YOUR TASK: Scan the material below for every line with the string "squeeze", and copy those lines.
═══ EXCERPTED RECORDS
-- ==== Sys2Proof/Laws/PerInstr.lean ====
section
/-! SUPPORT. The family `TableRow`: every instruction's word matches its row of spec/opcode_table.json (R76, R83), whose mask
and match are written out here from the table, not from the encoder. -/

namespace Sys2Proof.Laws.TableRow

/-- The `mask` and the `match` of the instruction's row. -/
def row : Instr → Word × Word
  | .cls => (0xFFFF, 0x00E0)
  | .ret => (0xFFFF, 0x00EE)
  | .sys _ => (0xF000, 0x0000)
  | .jp _ => (0xF000, 0x1000)
  | .call _ => (0xF000, 0x2000)
  | .seImm _ _ => (0xF000, 0x3000)
  | .sneImm _ _ => (0xF000, 0x4000)
  | .seReg _ _ _ => (0xF000, 0x5000)
  | .ldImm _ _ => (0xF000, 0x6000)
  | .addImm _ _ => (0xF000, 0x7000)
  | .ldReg _ _ => (0xF00F, 0x8000)
  | .or _ _ => (0xF00F, 0x8001)
  | .and _ _ => (0xF00F, 0x8002)
  | .xor _ _ => (0xF00F, 0x8003)
  | .addReg _ _ => (0xF00F, 0x8004)
  | .sub _ _ => (0xF00F, 0x8005)
  | .shr _ _ => (0xF00F, 0x8006)
  | .subn _ _ => (0xF00F, 0x8007)
  | .shl _ _ => (0xF00F, 0x800E)
  | .sneReg _ _ _ => (0xF000, 0x9000)
  | .ldI _ => (0xF000, 0xA000)
  | .jpV0 _ => (0xF000, 0xB000)
  | .rnd _ _ => (0xF000, 0xC000)
  | .drw _ _ _ => (0xF000, 0xD000)
  | .skp _ => (0xF0FF, 0xE09E)
  | .sknp _ => (0xF0FF, 0xE0A1)
  | .ldVxDt _ => (0xF0FF, 0xF007)
  | .ldVxK _ => (0xF0FF, 0xF00A)
  | .ldDtVx _ => (0xF0FF, 0xF015)
  | .ldStVx _ => (0xF0FF, 0xF018)
  | .addI _ => (0xF0FF, 0xF01E)
  | .ldF _ => (0xF0FF, 0xF029)
  | .ldB _ => (0xF0FF, 0xF033)
  | .ldMemVx _ => (0xF0FF, 0xF055)
  | .ldVxMem _ => (0xF0FF, 0xF065)
  | .undef _ => (0x0000, 0x0000)

/-- A well-formed instruction's word matches its row. -/
def Statement (i : Instr) : Prop := i.wf = true → encode i &&& (row i).1 = (row i).2

/-! ## What a mask keeps of a word -/

/-- The family nibble. -/
theorem and_F000 (w : Word) : w &&& 0xF000 = packNNN (opFamily w) 0 := by
  refine BitVec.eq_of_getLsbD_eq fun k hk => ?_
  simp only [packNNN, opFamily, BitVec.getLsbD_and, BitVec.getLsbD_append, BitVec.getLsbD_extractLsb']
  interval_cases k <;> simp

/-- The family nibble and `N`. -/
theorem and_F00F (w : Word) : w &&& 0xF00F = packXYN (opFamily w) 0 0 (opN w) := by
  refine BitVec.eq_of_getLsbD_eq fun k hk => ?_
  simp only [packXYN, opFamily, opN, BitVec.getLsbD_and, BitVec.getLsbD_append, BitVec.getLsbD_extractLsb']
  interval_cases k <;> simp

/-- The family nibble and `NN`. -/
theorem and_F0FF (w : Word) : w &&& 0xF0FF = packXNN (opFamily w) 0 (opNN w) := by
  refine BitVec.eq_of_getLsbD_eq fun k hk => ?_
  simp only [packXNN, opFamily, opNN, BitVec.getLsbD_and, BitVec.getLsbD_append, BitVec.getLsbD_extractLsb']
  interval_cases k <;> simp

/-! ## One lemma per instruction -/

theorem cls : Statement (.cls) := fun _ => by decide
theorem ret : Statement (.ret) := fun _ => by decide
theorem sys (nnn : BitVec 12) : Statement (.sys nnn) := fun _ => by
  refine (and_F000 _).trans ?_
  simp only [encode, opFamily_packNNN]; rfl
theorem jp (nnn : BitVec 12) : Statement (.jp nnn) := fun _ => by
  refine (and_F000 _).trans ?_
  simp only [encode, opFamily_packNNN]; rfl
theorem call (nnn : BitVec 12) : Statement (.call nnn) := fun _ => by
  refine (and_F000 _).trans ?_
  simp only [encode, opFamily_packNNN]; rfl
theorem seImm (x : Reg) (nn : Byte) : Statement (.seImm x nn) := fun _ => by
  refine (and_F000 _).trans ?_
  simp only [encode, opFamily_packXNN]; rfl
theorem sneImm (x : Reg) (nn : Byte) : Statement (.sneImm x nn) := fun _ => by
  refine (and_F000 _).trans ?_
  simp only [encode, opFamily_packXNN]; rfl
theorem seReg (x y : Reg) (low : BitVec 4) : Statement (.seReg x y low) := fun _ => by
  refine (and_F000 _).trans ?_
  simp only [encode, opFamily_packXYN]; rfl
theorem ldImm (x : Reg) (nn : Byte) : Statement (.ldImm x nn) := fun _ => by
  refine (and_F000 _).trans ?_
  simp only [encode, opFamily_packXNN]; rfl
theorem addImm (x : Reg) (nn : Byte) : Statement (.addImm x nn) := fun _ => by
  refine (and_F000 _).trans ?_
  simp only [encode, opFamily_packXNN]; rfl
theorem ldReg (x y : Reg) : Statement (.ldReg x y) := fun _ => by
  refine (and_F00F _).trans ?_
  simp only [encode, opFamily_packXYN, opN_packXYN]; rfl
theorem or (x y : Reg) : Statement (.or x y) := fun _ => by
  refine (and_F00F _).trans ?_
  simp only [encode, opFamily_packXYN, opN_packXYN]; rfl
theorem and (x y : Reg) : Statement (.and x y) := fun _ => by
  refine (and_F00F _).trans ?_
  simp only [encode, opFamily_packXYN, opN_packXYN]; rfl
theorem xor (x y : Reg) : Statement (.xor x y) := fun _ => by
  refine (and_F00F _).trans ?_
  simp only [encode, opFamily_packXYN, opN_packXYN]; rfl
theorem addReg (x y : Reg) : Statement (.addReg x y) := fun _ => by
  refine (and_F00F _).trans ?_
  simp only [encode, opFamily_packXYN, opN_packXYN]; rfl
theorem sub (x y : Reg) : Statement (.sub x y) := fun _ => by
  refine (and_F00F _).trans ?_
  simp only [encode, opFamily_packXYN, opN_packXYN]; rfl
theorem shr (x y : Reg) : Statement (.shr x y) := fun _ => by
  refine (and_F00F _).trans ?_
  simp only [encode, opFamily_packXYN, opN_packXYN]; rfl
theorem subn (x y : Reg) : Statement (.subn x y) := fun _ => by
  refine (and_F00F _).trans ?_
  simp only [encode, opFamily_packXYN, opN_packXYN]; rfl
theorem shl (x y : Reg) : Statement (.shl x y) := fun _ => by
  refine (and_F00F _).trans ?_
  simp only [encode, opFamily_packXYN, opN_packXYN]; rfl
theorem sneReg (x y : Reg) (low : BitVec 4) : Statement (.sneReg x y low) := fun _ => by
  refine (and_F000 _).trans ?_
  simp only [encode, opFamily_packXYN]; rfl
theorem ldI (nnn : BitVec 12) : Statement (.ldI nnn) := fun _ => by
  refine (and_F000 _).trans ?_
  simp only [encode, opFamily_packNNN]; rfl
theorem jpV0 (nnn : BitVec 12) : Statement (.jpV0 nnn) := fun _ => by
  refine (and_F000 _).trans ?_
  simp only [encode, opFamily_packNNN]; rfl
theorem rnd (x : Reg) (nn : Byte) : Statement (.rnd x nn) := fun _ => by
  refine (and_F000 _).trans ?_
  simp only [encode, opFamily_packXNN]; rfl
theorem drw (x y : Reg) (n : BitVec 4) : Statement (.drw x y n) := fun _ => by
  refine (and_F000 _).trans ?_
  simp only [encode, opFamily_packXYN]; rfl
theorem skp (x : Reg) : Statement (.skp x) := fun _ => by
  refine (and_F0FF _).trans ?_
  simp only [encode, opFamily_packXNN, opNN_packXNN]; rfl
theorem sknp (x : Reg) : Statement (.sknp x) := fun _ => by
  refine (and_F0FF _).trans ?_
  simp only [encode, opFamily_packXNN, opNN_packXNN]; rfl
theorem ldVxDt (x : Reg) : Statement (.ldVxDt x) := fun _ => by
  refine (and_F0FF _).trans ?_
  simp only [encode, opFamily_packXNN, opNN_packXNN]; rfl
theorem ldVxK (x : Reg) : Statement (.ldVxK x) := fun _ => by
  refine (and_F0FF _).trans ?_
  simp only [encode, opFamily_packXNN, opNN_packXNN]; rfl
theorem ldDtVx (x : Reg) : Statement (.ldDtVx x) := fun _ => by
  refine (and_F0FF _).trans ?_
  simp only [encode, opFamily_packXNN, opNN_packXNN]; rfl
theorem ldStVx (x : Reg) : Statement (.ldStVx x) := fun _ => by
  refine (and_F0FF _).trans ?_
  simp only [encode, opFamily_packXNN, opNN_packXNN]; rfl
theorem addI (x : Reg) : Statement (.addI x) := fun _ => by
  refine (and_F0FF _).trans ?_
  simp only [encode, opFamily_packXNN, opNN_packXNN]; rfl
theorem ldF (x : Reg) : Statement (.ldF x) := fun _ => by
  refine (and_F0FF _).trans ?_
  simp only [encode, opFamily_packXNN, opNN_packXNN]; rfl
theorem ldB (x : Reg) : Statement (.ldB x) := fun _ => by
  refine (and_F0FF _).trans ?_
  simp only [encode, opFamily_packXNN, opNN_packXNN]; rfl
theorem ldMemVx (x : Reg) : Statement (.ldMemVx x) := fun _ => by
  refine (and_F0FF _).trans ?_
  simp only [encode, opFamily_packXNN, opNN_packXNN]; rfl
theorem ldVxMem (x : Reg) : Statement (.ldVxMem x) := fun _ => by
  refine (and_F0FF _).trans ?_
  simp only [encode, opFamily_packXNN, opNN_packXNN]; rfl
theorem undef (w : Word) : Statement (.undef w) := fun _ => BitVec.and_zero

end Sys2Proof.Laws.TableRow
end

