/-! ## Witnesses: states and operands that meet the hypotheses of the obligations -/

theorem witness_DecodeInvertsEncode : Instr.cls.wf = true ∧ (Instr.sys 0x0E1).wf = true ∧ (Instr.drw 15 15 15).wf = true ∧
    (Instr.undef 0xFFFF).wf = true := by decide

theorem witness_StepRunsDecodedInstruction :
    ((at' 0x1200 (pcAt 0xFFE)).pc.toNat ≤ 0xFFE ∧
      decode [(at' 0x1200 (pcAt 0xFFE)).byteAt 0xFFE, (at' 0x1200 (pcAt 0xFFE)).byteAt 0xFFF] = .ok (.jp 0x200, [])) ∧
    (State.reset.pc.toNat ≤ 0xFFE ∧ decode [State.reset.byteAt 0x200, State.reset.byteAt 0x201] = .ok (.sys 0, [])) := by
  decide

/-- Each of the list's conditions just met, and just not met. -/
theorem witness_InstructionsEndAsListed :
    unspecified (.drw 0 1 1) (State.reset.setI 0x1000) = some .addressOutOfRange ∧
    unspecified (.ldB 0) (State.reset.setI 0xFFE) = some .addressOutOfRange ∧
    unspecified (.ldMemVx 1) (State.reset.setI 0xFFF) = some .addressOutOfRange ∧
    unspecified (.ldVxMem 1) (State.reset.setI 0xFFF) = some .addressOutOfRange ∧
    unspecified (.skp 3) (State.reset.setReg 3 16) = some .keyIndexOutOfRange ∧
    unspecified (.sknp 3) (State.reset.setReg 3 16) = some .keyIndexOutOfRange ∧
    unspecified (.drw 0 1 1) (State.reset.setI 0xFFF) = none ∧ unspecified (.drw 0 1 0) (State.reset.setI 0xFFFF) = none ∧
    unspecified (.ldB 0) (State.reset.setI 0xFFD) = none ∧ unspecified (.ldMemVx 1) (State.reset.setI 0xFFE) = none ∧
    unspecified (.ldVxMem 15) (State.reset.setI 0xFF0) = none ∧ unspecified (.skp 3) (State.reset.setReg 3 15) = none ∧
    unspecified (.sknp 3) (State.reset.setReg 3 15) = none ∧ unspecified .cls State.reset = none := by decide

theorem witness_StepsEndAsListed :
    0xFFE < (pcAt 0xFFF).pc.toNat ∧
    (((at' 0xF033 (State.reset.setI 0xFFE)).pc.toNat ≤ 0xFFE ∧
      unspecified (decodeWord (at' 0xF033 (State.reset.setI 0xFFE)).nextWord) (at' 0xF033 (State.reset.setI 0xFFE)) =
        some .addressOutOfRange)) ∧
    ((at' 0x1200 (pcAt 0xFFE)).pc.toNat ≤ 0xFFE ∧
      unspecified (decodeWord (at' 0x1200 (pcAt 0xFFE)).nextWord) (at' 0x1200 (pcAt 0xFFE)) = none) := by decide

theorem witness_SilentWordsOnlyAdvance :
    ((pcAt 0xFFE).pc.toNat ≤ 0xFFE ∧ (at' 0x8128 (pcAt 0xFFE)).pc.toNat ≤ 0xFFE) ∧
    isUndefWord (at' 0x8128 (pcAt 0xFFE)).nextWord = true ∧
    ((pcAt 0xFFE).nextWord.toNat < 0x1000 ∧ (pcAt 0xFFE).nextWord ≠ 0x00E0 ∧ (pcAt 0xFFE).nextWord ≠ 0x00EE) := by decide

/-- A CALL at a full stack, a RET at an empty one. -/
theorem witness_ReportsAreTheStackErrors :
    (∃ t, (at' 0x2200 (deep 16)).sp ≤ 16 ∧ step (at' 0x2200 (deep 16)) = .next t ∧ t.reportOut = .stackOverflow) ∧
    (∃ t, (at' 0x00EE State.reset).sp ≤ 16 ∧ step (at' 0x00EE State.reset) = .next t ∧ t.reportOut = .stackUnderflow) :=
  ⟨⟨_, by decide, rfl, rfl⟩, ⟨_, by decide, rfl, rfl⟩⟩

theorem witness_CallPushesReturnAddress : (deep 0).sp < 16 ∧ (deep 15).sp < 16 ∧ (deep 16).sp = 16 := by decide

theorem witness_ReturnPopsNewestEntry : 0 < (deep 1).sp ∧ 0 < (deep 16).sp ∧ (deep 0).sp = 0 := by decide

theorem witness_CallsNestToSixteen :
    (deep 0).sp + (List.replicate 16 (0x200 : BitVec 12)).length ≤ 16 ∧ 16 ≤ (deep 16).sp := by decide

theorem witness_JumpToSelfRepeats :
    ((at' 0x1200 State.reset).pc.toNat ≤ 0xFFE ∧
      (at' 0x1200 State.reset).nextWord.toNat = 0x1000 + (at' 0x1200 State.reset).pc.toNat) ∧
    ((at' 0x1FFE (pcAt 0xFFE)).pc.toNat ≤ 0xFFE ∧
      (at' 0x1FFE (pcAt 0xFFE)).nextWord.toNat = 0x1000 + (at' 0x1FFE (pcAt 0xFFE)).pc.toNat) := by decide

/-- Its implications' premises: X other than F, a sum above 255 and one of 255, operands below, equal and above. -/
theorem witness_AddAndSubtractSetFlag : (0 : Reg) ≠ 15 ∧
    255 < ((State.reset.setReg 0 0xFF).setReg 1 1 |>.reg 0).toNat + ((State.reset.setReg 0 0xFF).setReg 1 1 |>.reg 1).toNat ∧
    ¬ 255 < ((State.reset.setReg 0 0x80).setReg 1 0x7F |>.reg 0).toNat +
      ((State.reset.setReg 0 0x80).setReg 1 0x7F |>.reg 1).toNat := by decide

theorem witness_ShiftsTakeVy : (14 : Reg) ≠ 15 := by decide

theorem witness_DigitsAreStored : (State.reset.setI 0xFFD).i.toNat + 2 ≤ 4095 := by decide

theorem witness_RegistersAreStored : (State.reset.setI 0xFF0).i.toNat + (15 : Reg).val ≤ 4095 ∧
    (State.reset.setI 0xFFF).i.toNat + (0 : Reg).val ≤ 4095 := by decide

theorem witness_RegistersAreLoaded : (State.reset.setI 0xFF0).i.toNat + (15 : Reg).val ≤ 4095 ∧
    (State.reset.setI 0xFFF).i.toNat + (0 : Reg).val ≤ 4095 := by decide

theorem witness_StoreThenLoadRestoresRegisters :
    ∃ t, exec (.ldMemVx 15) (State.reset.setI 0xFF0) = .next t := ⟨_, rfl⟩

/-- P6's step 4: V0 = 62, V1 = 77, I = 0x208, `F155` at 0x206. -/
theorem witness_StoredBytesAreFetchedNext :
    (at' 0xF155 ((pcAt 0x206).setI 0x208)).pc.toNat ≤ 0xFFE ∧
    decodeWord (at' 0xF155 ((pcAt 0x206).setI 0x208)).nextWord = .ldMemVx 1 ∧
    (at' 0xF155 ((pcAt 0x206).setI 0x208)).i.toNat + (1 : Reg).val ≤ 4095 ∧
    (at' 0xF155 ((pcAt 0x206).setI 0x208)).i.toNat + (0 : Reg).val = (at' 0xF155 ((pcAt 0x206).setI 0x208)).pc.toNat + 2 ∧
    (at' 0xF155 ((pcAt 0x206).setI 0x208)).i.toNat + (1 : Reg).val = (at' 0xF155 ((pcAt 0x206).setI 0x208)).pc.toNat + 3 ∧
    (1 : Reg) ≤ 1 := by decide

/-- The last byte an FX33 and an FX55 change. -/
theorem witness_OnlyStoresWriteMemory :
    (∃ t, step (at' 0xF033 ((State.reset.setI 0x300).setReg 0 9)) = .next t ∧
      t.byteAt 0x302 ≠ (at' 0xF033 ((State.reset.setI 0x300).setReg 0 9)).byteAt 0x302) ∧
    (∃ t, step (at' 0xFF55 ((State.reset.setI 0x300).setReg 15 9)) = .next t ∧
      t.byteAt 0x30F ≠ (at' 0xFF55 ((State.reset.setI 0x300).setReg 15 9)).byteAt 0x30F) :=
  ⟨⟨_, rfl, by decide⟩, ⟨_, rfl, by decide⟩⟩
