-- ==== Sys2Proof/Machine/Submit.lean ====
section
/-! DEFINITION. Submitting a command (spec/60_exceptions.md section 1) and the two resets
(spec/70_reset_and_hazards.md section 1). -/

namespace Sys2Proof.Machine

/-- A host write of `w` to CMD, one indivisible step (R340): CMD holds the word, accepted or not; CMD_WHILE_BUSY is tested
before the decode checks (R342, R347); a refused word changes the error record and nothing else (R346). -/
def State.submit (s : State) (w : Word) : State :=
  let t := { s with cmd := w }
  if s.busy then t.raiseError .cmdWhileBusy w
  else
    match commandCheck s.cfg w s.arg with
    | .error e => t.raiseError e w
    | .ok _ => t.accept w

/-- The destination set of a command holds unspecified values (R383). -/
def State.havocDestinations (s : State) (i : Instr) : State :=
  let t := (destSlots i).foldl State.havocSlot s
  match destRole i with
  | some r => t.havocBytes s.offset (roleSize s.cfg r)
  | none => t

/-- Abort the running command (R382, R383): its destination set holds unspecified values, and an open session is closed. -/
def State.abortRunning (s : State) : State :=
  let t := match decode s.lcmd with
    | .ok i => s.havocDestinations i
    | .error _ => s
  if s.session.isSome then t.closeSession else t

/-- The registers, PHASE and the sampler state after a reset (R380, R382). -/
def State.clearRegisters (s : State) : State :=
  { s with
    cmd := 0#32
    arg := 0#32
    busy := false
    done := false
    err := false
    norm := false
    errcode := .noError
    ieDone := false
    ieErr := false
    errinfo := 0#32
    sampleBytes := 0#32
    sampleBlocks := 0#32
    lcmd := 0#32
    larg := 0#32
    phase := .idle
    sampler := none }

/-- Soft reset, one indivisible step (R382). -/
def State.softReset (s : State) : State :=
  match s.phase with
  | .running => s.abortRunning.clearRegisters
  | .idle => s.clearRegisters

/-- Power-on reset (R380, R381): every register at its reset value, every slot coefficient and BUF byte unwritten, the session
closed and nothing sent on the port. The agents around the CORE go on: the moves to come, the Source's bytes, a DATA in
flight, the records and the count of draws stay (log entry 15). -/
def State.powerOn (s : State) : State :=
  { s.clearRegisters with
    slots := []
    buf := []
    session := none
    squeeze := none
    abandoned := s.abandoned + (if s.squeeze.isSome then 1 else 0) }

end Sys2Proof.Machine
end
══════
RESPONSE:
    squeeze := none
    abandoned := s.abandoned + (if s.squeeze.isSome then 1 else 0) }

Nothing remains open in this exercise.